# Smoker Paint: Tired of Black: What's Good Paint?



## silverwolf636

I have two more smokers bout done on my CAD.  I've been using Wallymarts Grill Black paint to paint my smokers.  I have been using this cause actually I've tested others and it outlasts all the others. I spice up my meats that go into these smokers, now I'd like to spice up these smokers by painting them different colors.  I know there are high-temp auto paints out there but do these work?  I don't want any unusual smells coming off my smokers.  I don't paint the inside. Before I sell these I season them.  I crank them up to around 550 - 600 degrees for 20 - 30 minutes and I do this 3 times.  This also lets me check for leaks and warpage if it should accur.  Another reason is you don't know what it's goin to go through if someone don't know what they are doin and over load it.  I just want to make sure it's goin to take a beating and keep on ticking.
Thanx gang,

--ray--
(0||||0)


----------



## 3montes

I don't know why any of the automotive high temps paints wouldn't work. Hi temp is high temp. I would go with chevy orange


----------



## silverwolf636

Actually I had in mind one for the hunter; camo. Then I have another design up that I'm trying to resemble a Jeep Wrangler. 
	

	
	
		
		



		
		
	


	




--ray--
(0|||0)


----------



## jak757

Hey Ray -- I am pretty sure I read here somewhere that auto engine paint works.  Which would make sense as an engine gets pretty toasty.

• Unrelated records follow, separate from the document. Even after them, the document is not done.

/-- `EXP2` (R176). -/
def exp2Code (a : Nat) : Nat × W32 :=
  match fp32.decode a with
  | .nan => (0x7FC00000, 0#32)
  | .inf false => (0x7F800000, 0#32)
  | .inf true => (0, 0#32)
  | x =>
    let e : Int := match x with | .fin _ _ k => min k 0 | _ => 0
    let v := x.scaled e
    let den : Int := 2 ^ (-e).toNat
    let n := v / den
    let fr := ((v % den) * 8388608 / den).toNat
    let t0 := 654336
    let t1 := 1897472 + fr * t0 / 8388608
    let t2 := 5836800 + fr * t1 / 8388608
    let p := 8388608 + fr * t2 / 8388608
    if n < -126 then (0, flagUF)
    else if n > 127 then (0x7F800000, flagOF)
    else ((n + 127).toNat * 8388608 + (p - 8388608), 0#32)

/-- `LG2` (R177). -/
def lg2Code (a : Nat) : Nat × W32 :=
  match fp32.decode a with
  | .nan => (0x7FC00000, 0#32)
  | .zero _ => (0xFF800000, flagDZ)
  | .inf true => (0x7FC00000, flagNV)
  | .inf false => (0x7F800000, 0#32)
  | .fin true _ _ => (0x7FC00000, flagNV)
  | .fin false m k =>
    let h := Nat.log2 m
    let e : Int := (h : Int) + k
    let mant : Int := ((m * 2 ^ (23 - h)) % 8388608 : Nat)
    let v0 : Int := 1292288
    let v1 := -4806656 + Int.tdiv (mant * v0) 8388608
    let v2 := 11902976 + Int.tdiv (mant * v1) 8388608
    let q := Int.tdiv (mant * v2) 8388608
    let t := e * 8388608 + q
    if t = 0 then (0, 0#32) else ((fp32.round (decide (t < 0)) t.natAbs (-23) false .rne 0).1, 0#32)

/-- Conversion of a value to a floating-point format (R162, R166). -/
def convert (x : Num) (f : Format) (mode : RMode) (draw : Nat) : Nat × W32 :=
  match x with
  | .nan => if f.nans = .never then (0, flagNV) else (f.canonical, 0#32)
  | .inf n => if f.hasInf then (f.sign n f.infCode, 0#32) else (f.sign n f.maxCode, flagOF ||| flagNX)
  | .zero n => (f.sign n 0, 0#32)
  | .fin n m e => f.round n m e false mode draw

/-- `cvt_int` (R167). -/
def cvtInt (x : Num) (lo hi : Int) (mode : RMode) : Int × W32 :=
  match x with
  | .nan => (0, flagNV)
  | .inf false => (hi, flagNV)
  | .inf true => (lo, flagNV)
  | .zero _ => (0, 0#32)
  | .fin n m e =>
    let (k, exact) := roundInt n m e mode
    let v : Int := if n then -k else k
    if v < lo then (lo, flagNV) else if v > hi then (hi, flagNV) else (v, if exact then 0#32 else flagNX)

/-- An integer as a value (R178). -/
def numOfInt (v : Int) : Num := if v = 0 then .zero false else .fin (decide (v < 0)) v.natAbs 0

/-- One step of a stochastic generator: its next state, whose top half is the draw (R165). -/
def drawStep (g : W32) : W32 :=
  let x1 := g ^^^ (g <<< 13)
  let x2 := x1 ^^^ (x1 >>> 17)
  x2 ^^^ (x2 <<< 5)

/-- The generator state of lane `i` of warp `w` at block start (R165). -/
def genStart (seed : W32) (span gang block w i : Nat) : W32 :=
  let g := ((span * 16 + gang) * 8 + block) * 512 + w * 32 + i
  let x := seed + BitVec.ofNat 32 (g * 0x9E3779B9)
  if x = 0#32 then 1#32 else x

/-- The quantised value of `MXQ` as an FP32 code (R183). -/
def mxqCode (a : Nat) (c : Nat) (f : Format) (mode : RMode) (draw : Nat) : Nat × W32 :=
  match fp32.decode a with
  | .nan => (0x7FC00000, 0#32)
  | x =>
    if c = 0xFF then (0x7FC00000, 0#32)
    else
      let clip : Format := { f with hasInf := false }
      let back (code : Nat) : Nat := (convert (f.decode code) fp32 .rne 0).1
      match x with
      | .inf n => (back (f.sign n f.maxCode), flagOF ||| flagNX)
      | .fin n m e =>
        let (code, fl) := clip.round n m (e - ((c : Int) - 127)) false mode draw
        (back code, fl)
      | _ => (a, 0#32)

/-- The sum that an atomic `.fadd` leaves: RNE, no flag (R197, R198). -/
def faddCode (f : Format) (a b : Nat) : Nat := (sumRound [.one (f.decode a), .one (f.decode b)] f .rne).1

end Sys2Proof.Machine
end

Paint one brown and orange!


----------



## pitrow

seems like this stuff should work, if you can find a place to get it

Available in standard and custom colors, withstands thermal cycling to 1200 degrees F, with color stability to 1000 degrees.

http://www.hitempcoatings.com/pdf/HT1000V.pdf


----------



## silverwolf636

That's a great idea.  I will do one like that but where I live, Pittsburg is the same distance as Cleveland from me.  So I would have to do one of each. (not that I really care to do a Steelers)

--ray--
(0||||0)


----------



## coyote

at the auto stores they have exsaust header paint gun metal grey. pretty cool stuff. has ceramic in it. they also have other colors that will stand up to the heat.


----------



## mballi3011

Like you said high temp is high temp ain't it. So why wouldn't a engine paint work well. Heck whats the worst thing that could happen is it start to flake and then you have to re-do it again.


----------



## wutang

DDave used a high temp yellow on his UDS. I am sure he could give you more info if you wanted.
http://www.smokingmeatforums.com/for...ad.php?t=75680


----------



## fire it up

I know BBQ Engineer recently finished building a beautiful smoker that he painted mostly red, tried to find the link but not sure where it is.


----------



## wutang

I think this is the one you mean. The paint work is few pages into the thread.
http://www.smokingmeatforums.com/for...ad.php?t=76817


----------



## rbranstner

Fleet farm has all kinds of high temp engine enamel but it is only good up to around 550 degrees which should be fine. They had about 10-12 colors to pick from. I wish I would have got that instead of the high temp engine hedder paint that I got. Mine is good up to 1500 degrees but it rubs off when you touch it and its a dull looking paint and you only have three colors to chose from. This summer I am going to paint over my existing black dull looking paint with some cool colors.


----------



## hog warden

This UDS was done with high temp engine paint. The 500* stuff:



Was supposed to be Eagles colors, but this was the best match I could get. Would have been better to sub black for the gray, but you get the idea.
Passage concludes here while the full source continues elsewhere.